Pick out every line in the data below that holds "model".

• _Stored data_:
*** Begin section ***
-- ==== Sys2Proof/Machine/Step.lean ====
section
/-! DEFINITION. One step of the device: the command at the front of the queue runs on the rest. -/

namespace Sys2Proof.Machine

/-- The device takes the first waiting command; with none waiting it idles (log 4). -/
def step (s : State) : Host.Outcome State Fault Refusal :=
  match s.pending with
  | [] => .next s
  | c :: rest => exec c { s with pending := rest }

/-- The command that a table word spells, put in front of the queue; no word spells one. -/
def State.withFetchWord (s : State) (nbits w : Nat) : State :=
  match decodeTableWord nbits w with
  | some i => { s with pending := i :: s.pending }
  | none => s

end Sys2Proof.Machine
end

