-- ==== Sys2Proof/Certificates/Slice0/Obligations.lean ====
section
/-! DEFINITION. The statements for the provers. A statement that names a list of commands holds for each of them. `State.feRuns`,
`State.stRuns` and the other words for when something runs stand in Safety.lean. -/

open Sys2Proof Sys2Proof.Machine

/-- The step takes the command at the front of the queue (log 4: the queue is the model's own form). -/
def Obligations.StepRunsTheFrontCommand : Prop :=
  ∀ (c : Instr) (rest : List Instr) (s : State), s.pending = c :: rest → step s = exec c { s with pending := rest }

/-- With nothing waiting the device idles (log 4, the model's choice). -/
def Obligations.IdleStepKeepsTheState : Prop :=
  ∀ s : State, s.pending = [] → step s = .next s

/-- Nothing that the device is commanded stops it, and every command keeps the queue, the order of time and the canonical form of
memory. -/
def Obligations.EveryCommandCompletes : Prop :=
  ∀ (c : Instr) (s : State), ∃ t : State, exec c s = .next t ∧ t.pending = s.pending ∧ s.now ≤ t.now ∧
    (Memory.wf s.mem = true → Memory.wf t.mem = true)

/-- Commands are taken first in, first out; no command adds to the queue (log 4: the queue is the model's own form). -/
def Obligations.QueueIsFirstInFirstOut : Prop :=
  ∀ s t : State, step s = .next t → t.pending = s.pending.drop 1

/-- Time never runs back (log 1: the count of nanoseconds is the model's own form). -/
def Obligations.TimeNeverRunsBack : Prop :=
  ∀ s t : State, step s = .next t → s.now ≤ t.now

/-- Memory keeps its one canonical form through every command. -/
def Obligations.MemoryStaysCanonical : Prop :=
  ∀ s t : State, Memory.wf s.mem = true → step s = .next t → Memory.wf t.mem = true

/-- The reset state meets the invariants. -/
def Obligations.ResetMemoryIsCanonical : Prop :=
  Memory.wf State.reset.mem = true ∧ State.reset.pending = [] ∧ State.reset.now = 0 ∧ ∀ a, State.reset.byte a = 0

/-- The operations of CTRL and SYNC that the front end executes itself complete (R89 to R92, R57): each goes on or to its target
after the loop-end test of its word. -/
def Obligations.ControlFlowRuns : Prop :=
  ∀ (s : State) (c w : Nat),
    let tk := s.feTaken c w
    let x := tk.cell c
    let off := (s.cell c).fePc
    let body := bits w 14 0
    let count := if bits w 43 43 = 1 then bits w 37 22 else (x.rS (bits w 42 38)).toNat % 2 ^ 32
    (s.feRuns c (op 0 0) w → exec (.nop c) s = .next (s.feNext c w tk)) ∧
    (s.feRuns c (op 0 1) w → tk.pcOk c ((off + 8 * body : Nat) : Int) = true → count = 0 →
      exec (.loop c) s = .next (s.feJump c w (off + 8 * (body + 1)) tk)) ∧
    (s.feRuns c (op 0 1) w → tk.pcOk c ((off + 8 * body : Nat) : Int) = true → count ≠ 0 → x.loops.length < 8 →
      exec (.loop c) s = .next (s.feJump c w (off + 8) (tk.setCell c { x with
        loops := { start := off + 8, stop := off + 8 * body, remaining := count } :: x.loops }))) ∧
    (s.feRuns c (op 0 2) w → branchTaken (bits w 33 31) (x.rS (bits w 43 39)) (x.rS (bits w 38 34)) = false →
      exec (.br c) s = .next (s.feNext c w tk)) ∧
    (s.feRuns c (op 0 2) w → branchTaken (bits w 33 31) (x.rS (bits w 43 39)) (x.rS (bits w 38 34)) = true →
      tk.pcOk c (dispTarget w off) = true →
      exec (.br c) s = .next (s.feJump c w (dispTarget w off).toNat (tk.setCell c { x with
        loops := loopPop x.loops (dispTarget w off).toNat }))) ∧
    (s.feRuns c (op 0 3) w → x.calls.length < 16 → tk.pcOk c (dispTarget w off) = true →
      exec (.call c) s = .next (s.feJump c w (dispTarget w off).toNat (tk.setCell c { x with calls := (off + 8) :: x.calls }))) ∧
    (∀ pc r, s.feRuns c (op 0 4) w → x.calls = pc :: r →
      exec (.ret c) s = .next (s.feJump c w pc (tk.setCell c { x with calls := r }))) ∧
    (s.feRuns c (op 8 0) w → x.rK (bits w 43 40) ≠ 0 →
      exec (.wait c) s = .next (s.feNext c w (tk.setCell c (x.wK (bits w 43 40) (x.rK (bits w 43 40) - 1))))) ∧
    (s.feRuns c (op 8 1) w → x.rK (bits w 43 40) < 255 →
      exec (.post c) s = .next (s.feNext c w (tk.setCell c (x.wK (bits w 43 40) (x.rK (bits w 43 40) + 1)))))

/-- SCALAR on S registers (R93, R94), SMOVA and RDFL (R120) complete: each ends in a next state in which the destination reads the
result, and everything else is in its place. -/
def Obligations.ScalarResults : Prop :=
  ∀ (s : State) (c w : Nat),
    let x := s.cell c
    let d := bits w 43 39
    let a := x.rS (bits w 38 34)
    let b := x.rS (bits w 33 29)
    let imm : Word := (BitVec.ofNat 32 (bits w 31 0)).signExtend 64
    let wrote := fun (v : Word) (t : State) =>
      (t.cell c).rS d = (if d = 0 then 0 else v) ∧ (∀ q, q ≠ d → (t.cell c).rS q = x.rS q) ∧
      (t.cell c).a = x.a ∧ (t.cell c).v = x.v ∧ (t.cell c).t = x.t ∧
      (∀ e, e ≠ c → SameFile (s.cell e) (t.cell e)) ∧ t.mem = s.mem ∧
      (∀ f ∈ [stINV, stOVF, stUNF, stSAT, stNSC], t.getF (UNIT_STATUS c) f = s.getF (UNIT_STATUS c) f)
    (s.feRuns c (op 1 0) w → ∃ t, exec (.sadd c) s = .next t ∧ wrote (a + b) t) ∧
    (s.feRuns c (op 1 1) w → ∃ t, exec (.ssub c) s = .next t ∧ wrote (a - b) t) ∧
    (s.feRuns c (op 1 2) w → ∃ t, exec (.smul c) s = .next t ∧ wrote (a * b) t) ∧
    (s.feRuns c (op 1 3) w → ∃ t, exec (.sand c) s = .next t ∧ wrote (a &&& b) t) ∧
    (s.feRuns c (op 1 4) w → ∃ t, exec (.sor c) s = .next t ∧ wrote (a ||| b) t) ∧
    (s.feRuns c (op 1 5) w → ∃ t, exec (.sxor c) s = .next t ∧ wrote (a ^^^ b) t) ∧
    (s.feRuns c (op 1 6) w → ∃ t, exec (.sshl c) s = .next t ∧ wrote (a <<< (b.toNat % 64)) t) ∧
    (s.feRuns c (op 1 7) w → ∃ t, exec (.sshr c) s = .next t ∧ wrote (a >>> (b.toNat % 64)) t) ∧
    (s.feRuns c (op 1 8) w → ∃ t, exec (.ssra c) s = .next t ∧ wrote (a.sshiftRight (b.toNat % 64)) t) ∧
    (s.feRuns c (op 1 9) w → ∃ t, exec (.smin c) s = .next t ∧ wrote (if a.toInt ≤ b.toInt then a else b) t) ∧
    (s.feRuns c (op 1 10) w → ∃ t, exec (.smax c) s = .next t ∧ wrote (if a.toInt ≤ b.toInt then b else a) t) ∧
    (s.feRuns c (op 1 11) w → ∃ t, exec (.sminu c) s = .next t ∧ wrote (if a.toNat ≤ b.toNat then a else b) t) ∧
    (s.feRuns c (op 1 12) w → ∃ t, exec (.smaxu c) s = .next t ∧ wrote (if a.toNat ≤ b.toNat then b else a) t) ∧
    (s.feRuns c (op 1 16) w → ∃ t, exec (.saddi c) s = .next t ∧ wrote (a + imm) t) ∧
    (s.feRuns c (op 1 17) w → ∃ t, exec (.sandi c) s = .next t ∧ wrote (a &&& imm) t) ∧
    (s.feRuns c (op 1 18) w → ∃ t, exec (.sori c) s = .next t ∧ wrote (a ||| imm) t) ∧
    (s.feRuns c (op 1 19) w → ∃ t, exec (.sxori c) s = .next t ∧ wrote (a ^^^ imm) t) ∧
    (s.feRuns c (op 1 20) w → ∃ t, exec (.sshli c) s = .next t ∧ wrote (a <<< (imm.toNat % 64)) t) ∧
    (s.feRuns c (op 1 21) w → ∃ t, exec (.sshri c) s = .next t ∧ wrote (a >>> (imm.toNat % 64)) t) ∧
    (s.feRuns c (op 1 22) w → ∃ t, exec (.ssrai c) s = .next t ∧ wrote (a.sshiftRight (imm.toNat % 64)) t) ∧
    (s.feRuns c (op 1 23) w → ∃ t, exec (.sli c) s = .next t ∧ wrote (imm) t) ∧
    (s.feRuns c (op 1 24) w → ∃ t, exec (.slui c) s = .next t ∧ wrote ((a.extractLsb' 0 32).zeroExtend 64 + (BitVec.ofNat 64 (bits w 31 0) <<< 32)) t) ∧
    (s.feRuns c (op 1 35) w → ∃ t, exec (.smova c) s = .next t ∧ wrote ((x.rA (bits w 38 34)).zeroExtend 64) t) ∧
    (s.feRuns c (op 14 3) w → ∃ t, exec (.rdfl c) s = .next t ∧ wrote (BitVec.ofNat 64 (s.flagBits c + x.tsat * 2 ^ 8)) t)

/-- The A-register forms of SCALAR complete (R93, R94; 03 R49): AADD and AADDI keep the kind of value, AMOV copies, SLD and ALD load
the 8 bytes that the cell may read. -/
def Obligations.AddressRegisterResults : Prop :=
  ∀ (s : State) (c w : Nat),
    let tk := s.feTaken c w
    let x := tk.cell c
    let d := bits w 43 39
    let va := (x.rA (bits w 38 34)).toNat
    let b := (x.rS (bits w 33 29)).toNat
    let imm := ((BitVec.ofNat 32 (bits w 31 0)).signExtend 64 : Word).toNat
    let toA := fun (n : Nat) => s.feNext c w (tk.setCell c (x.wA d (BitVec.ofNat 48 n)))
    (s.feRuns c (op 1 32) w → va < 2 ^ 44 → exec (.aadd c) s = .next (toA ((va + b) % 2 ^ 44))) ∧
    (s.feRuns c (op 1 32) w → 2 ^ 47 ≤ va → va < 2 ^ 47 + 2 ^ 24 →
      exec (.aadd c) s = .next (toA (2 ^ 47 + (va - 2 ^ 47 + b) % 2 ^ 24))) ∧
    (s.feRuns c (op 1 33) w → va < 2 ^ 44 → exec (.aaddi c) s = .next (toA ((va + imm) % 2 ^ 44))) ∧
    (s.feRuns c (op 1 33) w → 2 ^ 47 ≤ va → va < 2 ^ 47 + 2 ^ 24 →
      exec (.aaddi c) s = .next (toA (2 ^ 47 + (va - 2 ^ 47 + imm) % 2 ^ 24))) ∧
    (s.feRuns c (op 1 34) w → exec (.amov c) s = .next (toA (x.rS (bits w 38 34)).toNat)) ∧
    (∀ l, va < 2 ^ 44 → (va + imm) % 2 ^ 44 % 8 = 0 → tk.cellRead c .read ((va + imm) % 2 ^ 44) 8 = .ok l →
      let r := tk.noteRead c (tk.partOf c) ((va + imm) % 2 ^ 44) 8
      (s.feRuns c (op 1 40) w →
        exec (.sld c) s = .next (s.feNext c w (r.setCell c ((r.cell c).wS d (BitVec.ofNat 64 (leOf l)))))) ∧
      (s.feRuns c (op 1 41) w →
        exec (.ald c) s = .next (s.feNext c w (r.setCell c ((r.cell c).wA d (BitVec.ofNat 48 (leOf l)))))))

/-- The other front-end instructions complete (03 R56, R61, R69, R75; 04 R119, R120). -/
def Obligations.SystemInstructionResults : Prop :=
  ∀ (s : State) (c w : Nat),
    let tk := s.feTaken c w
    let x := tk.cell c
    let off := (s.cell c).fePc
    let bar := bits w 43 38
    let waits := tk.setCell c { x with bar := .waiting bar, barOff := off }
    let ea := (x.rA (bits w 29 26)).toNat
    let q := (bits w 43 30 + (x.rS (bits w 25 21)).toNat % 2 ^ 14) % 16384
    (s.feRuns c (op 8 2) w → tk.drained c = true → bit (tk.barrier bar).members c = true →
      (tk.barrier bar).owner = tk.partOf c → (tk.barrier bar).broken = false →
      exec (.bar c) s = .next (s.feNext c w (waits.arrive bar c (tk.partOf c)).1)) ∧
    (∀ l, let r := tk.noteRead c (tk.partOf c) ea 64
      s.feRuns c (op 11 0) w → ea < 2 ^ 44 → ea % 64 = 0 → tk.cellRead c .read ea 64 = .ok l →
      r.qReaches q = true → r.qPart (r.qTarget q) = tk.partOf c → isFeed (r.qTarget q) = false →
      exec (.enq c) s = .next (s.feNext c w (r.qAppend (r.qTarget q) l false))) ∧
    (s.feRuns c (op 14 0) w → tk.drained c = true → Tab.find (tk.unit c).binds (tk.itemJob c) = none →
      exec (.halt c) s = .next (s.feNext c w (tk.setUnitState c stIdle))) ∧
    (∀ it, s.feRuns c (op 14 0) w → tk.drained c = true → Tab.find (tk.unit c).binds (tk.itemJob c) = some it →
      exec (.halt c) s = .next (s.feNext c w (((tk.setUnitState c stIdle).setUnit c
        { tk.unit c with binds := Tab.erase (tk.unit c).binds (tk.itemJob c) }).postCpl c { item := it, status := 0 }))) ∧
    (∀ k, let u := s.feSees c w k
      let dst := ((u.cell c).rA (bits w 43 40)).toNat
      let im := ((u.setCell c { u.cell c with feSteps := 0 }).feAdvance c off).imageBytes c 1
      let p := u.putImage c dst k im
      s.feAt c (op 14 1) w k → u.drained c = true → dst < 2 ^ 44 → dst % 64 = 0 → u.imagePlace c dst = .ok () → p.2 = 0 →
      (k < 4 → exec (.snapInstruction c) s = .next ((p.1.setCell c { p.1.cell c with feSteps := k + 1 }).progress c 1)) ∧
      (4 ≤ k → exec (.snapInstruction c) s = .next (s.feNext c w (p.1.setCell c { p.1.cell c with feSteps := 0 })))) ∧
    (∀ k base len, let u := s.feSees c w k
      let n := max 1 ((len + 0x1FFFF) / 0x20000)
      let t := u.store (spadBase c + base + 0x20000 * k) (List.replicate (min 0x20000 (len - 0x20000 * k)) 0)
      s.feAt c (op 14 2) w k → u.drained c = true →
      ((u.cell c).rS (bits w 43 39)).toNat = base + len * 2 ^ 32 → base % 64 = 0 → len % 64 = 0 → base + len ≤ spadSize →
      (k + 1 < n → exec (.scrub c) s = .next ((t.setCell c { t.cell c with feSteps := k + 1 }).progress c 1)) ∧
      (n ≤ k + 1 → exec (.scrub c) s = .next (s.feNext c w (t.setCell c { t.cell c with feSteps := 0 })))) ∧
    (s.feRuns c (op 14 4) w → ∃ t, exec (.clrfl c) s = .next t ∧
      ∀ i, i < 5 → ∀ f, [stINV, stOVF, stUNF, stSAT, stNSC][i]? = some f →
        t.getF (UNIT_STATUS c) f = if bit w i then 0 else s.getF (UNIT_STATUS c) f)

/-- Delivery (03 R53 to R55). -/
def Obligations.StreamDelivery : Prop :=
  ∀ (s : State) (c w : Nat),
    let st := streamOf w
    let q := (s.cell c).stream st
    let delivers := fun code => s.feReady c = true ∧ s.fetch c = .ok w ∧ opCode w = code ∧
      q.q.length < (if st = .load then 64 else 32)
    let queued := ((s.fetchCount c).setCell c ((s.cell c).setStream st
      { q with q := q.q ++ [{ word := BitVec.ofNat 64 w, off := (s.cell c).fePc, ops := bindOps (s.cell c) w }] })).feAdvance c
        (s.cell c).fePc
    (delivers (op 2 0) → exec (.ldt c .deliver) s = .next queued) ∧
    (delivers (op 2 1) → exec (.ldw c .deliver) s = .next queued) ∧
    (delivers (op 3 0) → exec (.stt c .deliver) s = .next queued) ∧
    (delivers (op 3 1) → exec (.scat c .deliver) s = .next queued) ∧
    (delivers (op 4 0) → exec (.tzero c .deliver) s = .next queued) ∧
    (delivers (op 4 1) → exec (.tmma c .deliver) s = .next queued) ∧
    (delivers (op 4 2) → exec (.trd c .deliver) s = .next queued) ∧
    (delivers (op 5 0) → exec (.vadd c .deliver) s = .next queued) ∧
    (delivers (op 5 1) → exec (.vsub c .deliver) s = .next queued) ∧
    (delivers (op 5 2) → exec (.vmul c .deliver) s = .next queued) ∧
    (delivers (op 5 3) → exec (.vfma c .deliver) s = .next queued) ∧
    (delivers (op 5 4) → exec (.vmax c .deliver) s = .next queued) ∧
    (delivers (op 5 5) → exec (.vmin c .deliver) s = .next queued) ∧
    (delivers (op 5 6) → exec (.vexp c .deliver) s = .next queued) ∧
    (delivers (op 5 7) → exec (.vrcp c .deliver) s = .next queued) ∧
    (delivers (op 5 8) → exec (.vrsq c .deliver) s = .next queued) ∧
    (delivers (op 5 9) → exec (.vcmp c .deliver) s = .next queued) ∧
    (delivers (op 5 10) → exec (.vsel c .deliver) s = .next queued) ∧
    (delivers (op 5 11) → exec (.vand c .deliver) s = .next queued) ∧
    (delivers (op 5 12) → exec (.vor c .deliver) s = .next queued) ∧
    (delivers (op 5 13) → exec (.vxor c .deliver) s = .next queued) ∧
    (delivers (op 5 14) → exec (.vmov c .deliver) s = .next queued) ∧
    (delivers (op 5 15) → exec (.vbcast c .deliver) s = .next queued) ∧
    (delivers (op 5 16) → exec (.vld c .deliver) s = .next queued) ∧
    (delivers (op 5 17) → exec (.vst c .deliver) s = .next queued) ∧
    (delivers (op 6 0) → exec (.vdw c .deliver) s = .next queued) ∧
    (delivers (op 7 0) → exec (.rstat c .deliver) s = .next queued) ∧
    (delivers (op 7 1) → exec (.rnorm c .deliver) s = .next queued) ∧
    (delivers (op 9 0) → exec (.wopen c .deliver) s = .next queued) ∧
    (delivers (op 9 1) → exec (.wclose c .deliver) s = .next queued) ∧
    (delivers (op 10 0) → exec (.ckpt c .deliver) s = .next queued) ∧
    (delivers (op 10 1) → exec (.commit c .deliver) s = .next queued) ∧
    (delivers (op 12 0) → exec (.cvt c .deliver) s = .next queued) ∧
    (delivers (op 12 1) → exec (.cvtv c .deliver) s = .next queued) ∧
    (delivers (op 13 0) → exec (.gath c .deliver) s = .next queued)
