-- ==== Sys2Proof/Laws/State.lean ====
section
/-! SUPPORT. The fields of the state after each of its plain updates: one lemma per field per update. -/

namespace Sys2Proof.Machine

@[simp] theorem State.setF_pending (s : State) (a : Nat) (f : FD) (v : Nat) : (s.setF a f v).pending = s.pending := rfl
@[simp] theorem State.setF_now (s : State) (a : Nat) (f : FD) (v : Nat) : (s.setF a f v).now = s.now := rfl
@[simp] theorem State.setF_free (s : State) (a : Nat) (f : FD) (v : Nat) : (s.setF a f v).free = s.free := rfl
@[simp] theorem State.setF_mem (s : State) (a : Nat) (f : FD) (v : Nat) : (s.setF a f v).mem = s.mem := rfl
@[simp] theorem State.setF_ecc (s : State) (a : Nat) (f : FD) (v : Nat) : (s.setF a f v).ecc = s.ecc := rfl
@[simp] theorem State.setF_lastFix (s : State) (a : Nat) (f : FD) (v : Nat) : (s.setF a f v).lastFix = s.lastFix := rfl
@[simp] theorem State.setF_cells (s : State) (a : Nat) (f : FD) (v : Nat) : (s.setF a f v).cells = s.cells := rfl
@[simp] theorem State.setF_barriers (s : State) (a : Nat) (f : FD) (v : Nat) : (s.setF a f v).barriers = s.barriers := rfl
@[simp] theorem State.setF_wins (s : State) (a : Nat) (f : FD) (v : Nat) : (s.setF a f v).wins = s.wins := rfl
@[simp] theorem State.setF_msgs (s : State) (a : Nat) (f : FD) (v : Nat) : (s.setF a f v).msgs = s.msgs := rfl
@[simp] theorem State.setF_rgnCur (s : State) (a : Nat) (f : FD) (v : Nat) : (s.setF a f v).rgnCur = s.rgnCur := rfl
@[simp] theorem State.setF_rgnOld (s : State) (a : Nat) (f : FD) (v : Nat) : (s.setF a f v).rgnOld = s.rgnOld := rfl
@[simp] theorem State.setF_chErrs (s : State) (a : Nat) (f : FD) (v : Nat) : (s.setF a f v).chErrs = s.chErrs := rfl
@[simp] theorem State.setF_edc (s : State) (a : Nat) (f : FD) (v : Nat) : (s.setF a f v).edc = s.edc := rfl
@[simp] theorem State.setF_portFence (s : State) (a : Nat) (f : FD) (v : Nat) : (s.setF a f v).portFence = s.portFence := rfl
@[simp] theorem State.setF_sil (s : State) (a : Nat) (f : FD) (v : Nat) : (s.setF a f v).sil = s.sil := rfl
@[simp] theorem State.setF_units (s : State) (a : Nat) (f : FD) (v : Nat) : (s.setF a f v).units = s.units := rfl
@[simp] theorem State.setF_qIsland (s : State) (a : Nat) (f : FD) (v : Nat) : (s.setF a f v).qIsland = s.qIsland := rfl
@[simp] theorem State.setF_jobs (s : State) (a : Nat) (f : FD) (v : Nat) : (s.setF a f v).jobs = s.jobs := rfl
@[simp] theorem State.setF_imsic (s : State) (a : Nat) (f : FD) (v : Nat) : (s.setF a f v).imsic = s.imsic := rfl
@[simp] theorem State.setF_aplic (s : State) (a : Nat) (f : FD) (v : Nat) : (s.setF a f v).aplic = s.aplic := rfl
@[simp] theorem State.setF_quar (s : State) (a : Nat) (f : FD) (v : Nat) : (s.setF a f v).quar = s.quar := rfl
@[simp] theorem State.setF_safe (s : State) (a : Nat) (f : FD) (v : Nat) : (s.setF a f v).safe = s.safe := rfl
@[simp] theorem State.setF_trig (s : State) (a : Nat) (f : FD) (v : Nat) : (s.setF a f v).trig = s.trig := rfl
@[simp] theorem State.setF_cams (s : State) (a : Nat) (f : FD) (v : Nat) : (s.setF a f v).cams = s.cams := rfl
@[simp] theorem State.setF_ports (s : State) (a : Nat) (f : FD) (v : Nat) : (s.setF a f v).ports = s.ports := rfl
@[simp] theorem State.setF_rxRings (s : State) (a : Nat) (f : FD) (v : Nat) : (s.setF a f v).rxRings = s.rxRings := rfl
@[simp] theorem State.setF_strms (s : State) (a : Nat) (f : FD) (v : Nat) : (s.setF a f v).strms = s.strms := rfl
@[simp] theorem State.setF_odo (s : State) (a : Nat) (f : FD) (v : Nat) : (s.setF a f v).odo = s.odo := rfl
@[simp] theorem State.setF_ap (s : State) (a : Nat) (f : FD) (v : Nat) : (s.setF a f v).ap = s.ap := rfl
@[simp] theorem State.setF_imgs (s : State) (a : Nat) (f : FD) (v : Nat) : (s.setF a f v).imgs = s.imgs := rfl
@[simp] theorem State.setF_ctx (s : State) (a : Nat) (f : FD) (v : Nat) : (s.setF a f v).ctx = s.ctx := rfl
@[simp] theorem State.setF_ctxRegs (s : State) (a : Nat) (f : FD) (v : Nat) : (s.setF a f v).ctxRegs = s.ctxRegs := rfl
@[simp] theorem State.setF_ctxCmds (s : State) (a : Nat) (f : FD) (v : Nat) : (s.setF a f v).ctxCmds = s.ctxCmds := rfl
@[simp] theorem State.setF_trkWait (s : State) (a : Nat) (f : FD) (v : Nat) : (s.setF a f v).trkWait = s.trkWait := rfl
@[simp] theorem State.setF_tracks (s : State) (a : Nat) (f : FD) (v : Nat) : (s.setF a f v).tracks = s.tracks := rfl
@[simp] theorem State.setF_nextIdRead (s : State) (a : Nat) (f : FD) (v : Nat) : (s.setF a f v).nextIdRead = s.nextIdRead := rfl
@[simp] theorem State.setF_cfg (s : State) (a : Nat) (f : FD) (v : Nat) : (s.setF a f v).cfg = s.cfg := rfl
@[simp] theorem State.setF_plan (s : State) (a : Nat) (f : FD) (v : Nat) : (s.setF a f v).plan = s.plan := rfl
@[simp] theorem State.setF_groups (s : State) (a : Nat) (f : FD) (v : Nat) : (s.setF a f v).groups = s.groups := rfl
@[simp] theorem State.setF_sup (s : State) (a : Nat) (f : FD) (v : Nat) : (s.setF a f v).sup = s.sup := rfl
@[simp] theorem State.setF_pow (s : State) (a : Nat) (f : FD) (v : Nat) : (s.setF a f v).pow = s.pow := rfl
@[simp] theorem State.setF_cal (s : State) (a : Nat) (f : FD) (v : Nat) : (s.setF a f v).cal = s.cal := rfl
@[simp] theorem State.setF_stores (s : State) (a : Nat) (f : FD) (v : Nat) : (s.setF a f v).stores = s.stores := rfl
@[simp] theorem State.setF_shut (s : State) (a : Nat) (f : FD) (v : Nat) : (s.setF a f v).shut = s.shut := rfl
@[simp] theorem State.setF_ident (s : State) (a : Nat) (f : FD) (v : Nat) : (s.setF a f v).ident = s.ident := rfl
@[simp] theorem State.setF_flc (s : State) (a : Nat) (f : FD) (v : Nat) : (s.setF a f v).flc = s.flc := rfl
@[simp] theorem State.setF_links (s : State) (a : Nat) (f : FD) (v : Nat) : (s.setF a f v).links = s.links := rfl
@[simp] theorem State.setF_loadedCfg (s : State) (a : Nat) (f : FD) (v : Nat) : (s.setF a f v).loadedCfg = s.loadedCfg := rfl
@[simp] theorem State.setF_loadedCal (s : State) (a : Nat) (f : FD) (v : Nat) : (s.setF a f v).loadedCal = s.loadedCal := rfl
*** End section ***
• _Expected answer_:
/-- The step takes the command at the front of the queue (log 4: the queue is the model's own form). -/
/-- With nothing waiting the device idles (log 4, the model's choice). -/
/-- Commands are taken first in, first out; no command adds to the queue (log 4: the queue is the model's own form). -/
/-- Time never runs back (log 1: the count of nanoseconds is the model's own form). -/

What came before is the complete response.